With the increasing availability of electronic health records, public health surveys, and real-time medical monitoring, health data analysis has become a vital tool in shaping clinical and policy decisions. Advanced data analytics methods are playing a growing role in understanding disease progression, optimizing care delivery, and improving population health outcomes. From predictive modeling and multivariate analysis to functional data analysis, machine learning, and anomaly detection, these techniques are transforming how we extract actionable insights from complex health data. This page highlights my applied work in this space, where I leverage statistical and computational tools to explore meaningful patterns in health-related datasets and support evidence-based decision-making.

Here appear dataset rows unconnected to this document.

-- ==== Sys2Proof/Machine/Sync.lean ====
section
/-!
DEFINITION. The SYNC family (13 R278 to R283): synchronisation words and engine counters.
-/
namespace Sys2Proof.Machine

/-- The checks of a member's sync reference, checks 5 to 7 of 13 R269 (13 R280). -/
def syncRef (s : State) (slot : Nat) (ref : Word) : Trap ⊕ ScratchRef :=
  match scratchRef s slot ref with
  | .inl t => .inl t
  | .inr r => (match placesTrap s [(r, 16, 16)] with
    | some t => .inl t
    | none => .inr r)

/-- A member of the SYNC family that acts on a sync word, once for the group; `first` is a check before the
reference's. On a poisoned sector it raises nothing and uses the stored bytes, and SYINIT, like an arrival, clears the markers of
what it writes, all of which 13 R280 leaves open (log entry 73). -/
def syncOp (i : Instr) (a : Sel) (first : Group → State → Option Trap) (eff : Group → ScratchRef → State → State)
    (s : State) : Host.Outcome State Fault Refusal :=
  issue i (fun g s =>
    let fail := fun (t : Trap) => failAll g t s
    match first g s with
    | some t => fail t
    | none => (match syncRef s g.slot (reader s g g.lead a.toNat) with
      | .inl t => fail t
      | .inr r => eff g r s)) s

/-- SYINIT (13 R281). TARGET ← s[b], ARRIVED ← 0, OVER cleared; GEN and WAITERS stay. -/
def execSyinit (a b : Sel) (s : State) : Host.Outcome State Fault Refusal :=
  syncOp (.syinit a b) a (fun g s =>
    let n := (reader s g g.lead b.toNat).toNat
    if n = 0 ∨ 0x80000000 < n then some (trapC 0x0D) else none)
    (fun g r s =>
      let key := scratchKey (clusterAt s r.cl) r.off
      let w3 := (syncField (clusterAt s r.cl) key 3).toNat
      advance (.syinit a b) g
        (bankStore r.cl (key + 12) (bytesOf 4 (if bitAt w3 16 then w3 - 65536 else w3))
          (bankStore r.cl key (bytesOf 4 (reader s g g.lead b.toNat).toNat ++ bytesOf 4 0) s))) s

/-- SYARR (13 R281). One arrival of s[b] bytes. -/
def execSyarr (a b : Sel) (s : State) : Host.Outcome State Fault Refusal :=
  syncOp (.syarr a b) a (fun g s =>
    if 0x80000000 < (reader s g g.lead b.toNat).toNat then some (trapC 0x0D) else none)
    (fun g r s =>
      let z := (reader s g g.lead b.toNat).toNat
      advance (.syarr a b) g (if z = 0 then s else arrive r.cl r.off z s)) s

/-- SYWAIT (13 R282). Holds the group until the generation has passed s[b]; WAITERS counts the group while it waits. -/
def execSywait (a b : Sel) (s : State) : Host.Outcome State Fault Refusal :=
  syncOp (.sywait a b) a (fun _ _ => none)
    (fun g r s =>
      let c := clusterAt s r.cl
      let key := scratchKey c r.off
      let gen := reader s g g.lead b.toNat
      if genPassed (syncField c key 2) gen then advance (.sywait a b) g s
      else
        let n := (syncField c key 3).toNat % 65536
        wait (.sync r.cl r.off r.va gen s.nonce) g (bankPut r.cl (key + 12) (bytesOf 2 (min (n + 1) 0xFFFF)) s)) s

/-- SYTEST (13 R282). s[b] ← GEN, s[b+1] ← ARRIVED. -/
def execSytest (a b : Sel) (s : State) : Host.Outcome State Fault Refusal :=
  syncOp (.sytest a b) a (fun _ _ => none)
    (fun g r s =>
      let c := clusterAt s r.cl
      let key := scratchKey c r.off
      advance (.sytest a b) g (writeResult (.sytest a b) b (fun _ => [syncField c key 2, syncField c key 1]) g s)) s

/-- WAITC (13 R283). Holds the group until the crew's counter of the class holds at most n. -/
def execWaitc (c n : Sel) (s : State) : Host.Outcome State Fault Refusal :=
  issue (.waitc c n) (fun g s =>
    if engineCount (crewAt s g.slot) c.toNat ≤ n.toNat then advance (.waitc c n) g s else wait .engine g s) s

/-- CNTRD (13 R283). s[a] ← the counter's value. -/
def execCntrd (a c : Sel) (s : State) : Host.Outcome State Fault Refusal :=
  issue (.cntrd a c) (fun g s =>
    advance (.cntrd a c) g
      (writeResult (.cntrd a c) a (fun _ => [BitVec.ofNat 32 (engineCount (crewAt s g.slot) c.toNat)]) g s)) s

end Sys2Proof.Machine
end

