-- ==== Sys2Proof/Machine/CrossLane.lean ====
section
/-!
DEFINITION. Joins (05 R110 to R113), the mask instructions (06 R123 to R137), BAR (06 R138 to R140) and RAND (06 R141 to
R143).
-/
namespace Sys2Proof.Machine

/-! ## Lanes lent to helpers -/

/-- The helpers, by slot and key, that hold some lanes of a partition, as half × 32 + lane (07 R148, R160). -/
def holdersOf (s : State) (slot : Nat) (p : Nat → Bool) : List (Nat × Nat) :=
  (s.crews.filter (fun e => e.1 / 48 == slot / 48)).flatMap (fun e =>
    e.2.threads.filterMap (fun t => match t.2.helper with
      | some h => if h.held.any p then some (e.1, t.1) else none
      | none => none))

/-- The helpers that hold a lane of a half of a partition. -/
def laneHolders (s : State) (slot half lane : Nat) : List (Nat × Nat) := holdersOf s slot (· == half * 32 + lane)

/-- Helpers fall due for release, from now (07 R160). -/
def callHelpers (es : List (Nat × Nat)) (s : State) : State :=
  es.foldl (fun s e =>
    modCrew e.1 (fun c =>
      { c with
        threads := tmod c.threads e.2 (fun t =>
          { t with helper := t.helper.map (fun h => { h with due := some (h.due.getD (crewClock s c)) }) })
        recruits := match (threadAt c e.2).bind (·.helper) with
          | some h => tmod c.recruits h.recruiter (fun r => { r with forced := true })
          | none => c.recruits }) s) s

/-- The helpers that hold a lane fall due. -/
def callLane (slot half lane : Nat) (s : State) : State := callHelpers (laneHolders s slot half lane) s

/-- The helpers that hold a lane of a half fall due. -/
def callHalf (slot half : Nat) (s : State) : State := callHelpers (holdersOf s slot (fun x => x / 32 == half)) s

/-- Whether helpers that are due for release hold lanes of a half of the partition of a slot. -/
def lanesCalled (s : State) (slot half : Nat) : Bool :=
  (holdersOf s slot (fun x => x / 32 == half)).any (fun e =>
    (((threadAt (crewAt s e.1) e.2).bind (·.helper)).bind (·.due)).isSome)

/-- The lanes of a crew's threads that helpers hold; a helper is pinned to none. -/
def lentLanes (s : State) (slot : Nat) (ks : List Nat) : List Nat :=
  ks.filter (fun k => decide (k < 32) && !(laneHolders s slot (crewAt s slot).half k).isEmpty)

/-! ## Joins -/

/-- The lanes of a crew that are launched and have not exited. -/
def liveLanes (c : Crew) : List Nat :=
  (c.threads.filter (fun e => !isHelperKey e.1 && e.2.run != .exited)).map (·.1)

/-- The participants of a mask: its lanes that are launched and have not exited (06 R123). -/
def named (c : Crew) (m : Word) : List Nat := (liveLanes c).filter (fun k => m.getLsbD k)

/-- Whether a thread waits at an address with a mask. -/
def waitsAt (c : Crew) (pc : Nat) (m : Word) (k : Nat) : Bool :=
  match threadAt c k with
  | some t => decide (t.run = .waiting (.join pc m))
  | none => false

/-- Whether a thread waits at some join. -/
def waitsJoin (c : Crew) (k : Nat) : Bool :=
  match threadAt c k with
  | some t => (match t.run with
    | .waiting (.join _ _) => true
    | _ => false)
  | none => false

/-- Whether a thread waits at some join or BAR. -/
def waitsMeeting (c : Crew) (k : Nat) : Bool :=
  match threadAt c k with
  | some t => (match t.run with
    | .waiting (.join _ _) => true
    | .waiting (.bar _ _) => true
    | _ => false)
  | none => false

/-- A clock that is never reached: a result that was still in flight at an arrival stays so until the release
(06 R123). -/
def heldClock : Nat := 2 ^ 80

/-- The results of counted operations that stand unwaited for thread `k`, at the places that an instruction of it reads: in doubt
against what a place holds, or, once written, held before (01 R23). -/
def heldResults (c : Crew) (i : Instr) (k : Nat) : List Hazard :=
  (c.ops.filter (fun o => o.slot != 0 && openFor k o)).flatMap (fun o =>
    ((readPlaces i k).filter (fun pl => o.dests.contains pl)).map (fun pl =>
      ⟨pl, ((o.olds.find? (·.1 == pl)).map (·.2)).getD (getPlace c pl), heldClock, some k, some o.id, o.watched⟩))

/-- Results that an arriving thread would read too early stay in doubt for it until its release (06 R123). A thread that has
arrived before keeps those of its arrival. -/
def holdHazards (i : Instr) (slot k : Nat) (s : State) : State :=
  if waitsJoin (crewAt s slot) k then s
  else modCrew slot (fun c =>
    { c with hazards :=
        ((c.hazards.filter (fun h => h.only.isNone && (readPlaces i k).contains h.place && decide (s.clock < h.until_))).map
          (fun h => { h with until_ := heldClock, only := some k })) ++ heldResults c i k ++ (dropHeld [k] c).hazards }) s

/-- Releases threads from a meeting as one issue group at the next instruction (05 R113). -/
def releaseThreads (i : Instr) (slot pc : Nat) (ks : List Nat) (s : State) : State :=
  regroup slot ks (advance i ⟨slot, ks, pc, []⟩ s)

/-- The parked threads of a mismatch: each with cause 0x11 and its PC at its own join, those of one group and address in
one record (05 R112, 17 R336). -/
def failMeeting (slot : Nat) (ks : List Nat) (s : State) : State :=
  let c := crewAt s slot
  let tag := fun k => match threadAt c k with
    | some t => t.group * 2 ^ 64 + t.pc % 2 ^ 64
    | none => 0
  (distinct (ks.map tag)).foldl (fun s g =>
    takeFault slot (g % 2 ^ 64) ((ks.filter (fun k => tag k == g)).map (fun k => (k, trapC 0x11))) s) s

/-- Whether a thread's join is complete: it waits for its lanes alone (05 R113, 07 R161). -/
def joinMet (c : Crew) (k : Nat) : Bool :=
  match threadAt c k with
  | some t => (match t.run with
    | .waiting (.join pc m) => (named c m).all (waitsAt c pc m)
    | _ => false)
  | none => false

/-- R112 for one waiting thread: its mask's live threads all wait at joins that are not complete, and not all at its own. -/
def joinMismatch (c : Crew) (k : Nat) : Bool :=
  match threadAt c k with
  | some t => (match t.run with
    | .waiting (.join pc m) =>
      (named c m).all (fun j => waitsJoin c j && !joinMet c j) && !(named c m).all (waitsAt c pc m)
    | _ => false)
  | none => false

/-- The set that R112 fails for a waiting thread. -/
def mismatchSet (c : Crew) (k : Nat) : List Nat :=
  match threadAt c k with
  | some t => (match t.run with
    | .waiting (.join _ m) => named c m
    | _ => [])
  | none => []

/-- JOIN_MISMATCH (05 R112): threads of a crew whose joins can never meet raise 0x11. Those of the group that has just joined are
posted with `lost`, what its other threads have failed of, in ascending order of thread (17 R336). -/
def checkJoins (g : Group) (lost : List (Nat × Trap)) (s : State) : State :=
  let c := crewAt s g.slot
  let ks := ((liveLanes c).find? (joinMismatch c)).elim [] (mismatchSet c)
  failMeeting g.slot (ks.filter (fun k => !g.keys.contains k))
    (takeFault g.slot g.pc ((ks.filter g.keys.contains).foldl (fun l k => addFail (k, trapC 0x11) l) lost) s)

/-- Threads that have failed an instruction are out of its joins, before their records are posted. -/
def hush (slot : Nat) (ks : List Nat) (s : State) : State :=
  ks.foldl (fun s k => modThread slot k (fun t => { t with run := .parked 0 }) s) s

/-- JOIN_RELEASE (05 R111, R113, 06 R123): when every live thread that a mask names waits at the address with it, and no
helper holds a lane of theirs (07 R161), the effect is performed for them and they leave as one group. -/
def tryJoin (i : Instr) (slot pc : Nat) (eff : List Nat → State → State) (m : Word) (s : State) : State :=
  let c := crewAt s slot
  let ks := named c m
  if !ks.isEmpty && ks.all (waitsAt c pc m) then
    match lentLanes s slot ks with
    | [] => releaseThreads i slot pc ks (modCrew slot (dropHeld ks) (eff ks s))
    | ls => ls.foldl (fun s l => callLane slot c.half l s) s
  else s

/-- The mask value that a thread joins with: as it read it at its arrival. -/
def joinMask (s : State) (g : Group) (m : BitVec 4) (k : Nat) : Word :=
  match threadAt (crewAt s g.slot) k with
  | some t => (match t.run with
    | .waiting (.join _ v) => v
    | _ => readReg s g.slot k (80 + m.toNat))
  | none => readReg s g.slot k (80 + m.toNat)

/-- A mask instruction (06 R123, R125): a thread whose own bit is clear takes 0x11; the others arrive, and the join that
is complete is released with its effect; then mismatches are checked, and the failures posted. -/
def maskOp (i : Instr) (m : BitVec 4) (eff : Nat → List Nat → State → State) (s : State) :
    Host.Outcome State Fault Refusal :=
  issue i (fun g s =>
    let mask := joinMask s g m
    let own := failures (fun k => if (mask k).getLsbD k then none else some (trapC 0x11)) g.keys
    let ks := g.keys.filter (fun k => (mask k).getLsbD k)
    let lost := g.early.foldl (fun l f => addFail f l) own
    let arrived := ks.foldl (fun s k =>
      modThread g.slot k (fun t => { t with run := .waiting (.join g.pc (mask k)) }) (holdHazards i g.slot k s))
        (hush g.slot (lost.map (·.1)) s)
    checkJoins { g with keys := ks } lost ((distinct (ks.map (fun k => (mask k).toNat))).foldl
      (fun s v => tryJoin i g.slot g.pc (eff g.slot) (BitVec.ofNat 32 v) s) arrived)) s

/-- The mask of some lanes. -/
def maskOf (ks : List Nat) : Word := BitVec.ofNat 32 ((ks.map (fun k => 2 ^ k)).sum)

/-- A register result for the participants, from values read before any is written; once for a scalar D (06 R127). -/
def laneResult (d : Sel) (val : State → Nat → Word) (slot : Nat) (ks : List Nat) (s : State) : State :=
  if isScalar d then writeRegLat slot (ks.headD 0) d.toNat 1 (val s (ks.headD 0)) s
  else ks.foldl (fun st k => writeRegLat slot k d.toNat 1 (val s k) st) s
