/-- TICKET_STALL_EXPIRY (12 R252). A stall that has reached the context's limit is reported, and counts again from 0. -/
def execTicketStallExpiry (slot : Nat) (s : State) : Host.Outcome State Fault Refusal :=
  let x := streamAt s slot
  .next (if stallCounts s x && decide ((tgetD s.contexts x.ctx default).stallLimit ≤ x.stall) then
    postAsync x.ctx 0xFFFF 0 0x0F x.w 8 0 (handleOf s slot) (modStream slot (fun x => { x with stall := 0 }) s)
  else s)

end Sys2Proof.Machine
end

Detecting Cardiac Abnormalities from ECG Signals:

Electrocardiogram (ECGs) are widely used in clinical settings to monitor heart activity and diagnose potential heart diseases. Given the high mortality associated with cardiac conditions, early and accurate detection of abnormal ECG patterns is critical. In recent years, there has been growing interest in leveraging computational methods to support this diagnostic process.

In this project, I explored the classification of ECG signals as normal or abnormal using functional data analysis techniques. Treating the ECG signals as curves, I applied B-spline basis expansion and Functional Principal Component Analysis (FPCA) to extract informative features. A classification model was then trained to distinguish between healthy and irregular cardiac activity using these features. This analysis was conducted using publicly available ECG200 datasets from the UCR Time Series Classification Archive.

Logistic Group LASSO Classifier to Predict Colon Cancer:

In this project, I developed a logistic Group Lasso classifier to predict the presence of colon cancer based on gene expression data. The dataset includes 72 samples with 100 predictors. These predictors were derived by expanding 20 original genes using 5 B-spline basis functions each.

The model was trained using the first 50 samples and evaluated on the remaining 22 to assess predictive accuracy. Group Lasso was used to encourage group-wise sparsity, allowing for the selection of relevant genes while accounting for the grouped structure introduced by the B-spline expansion.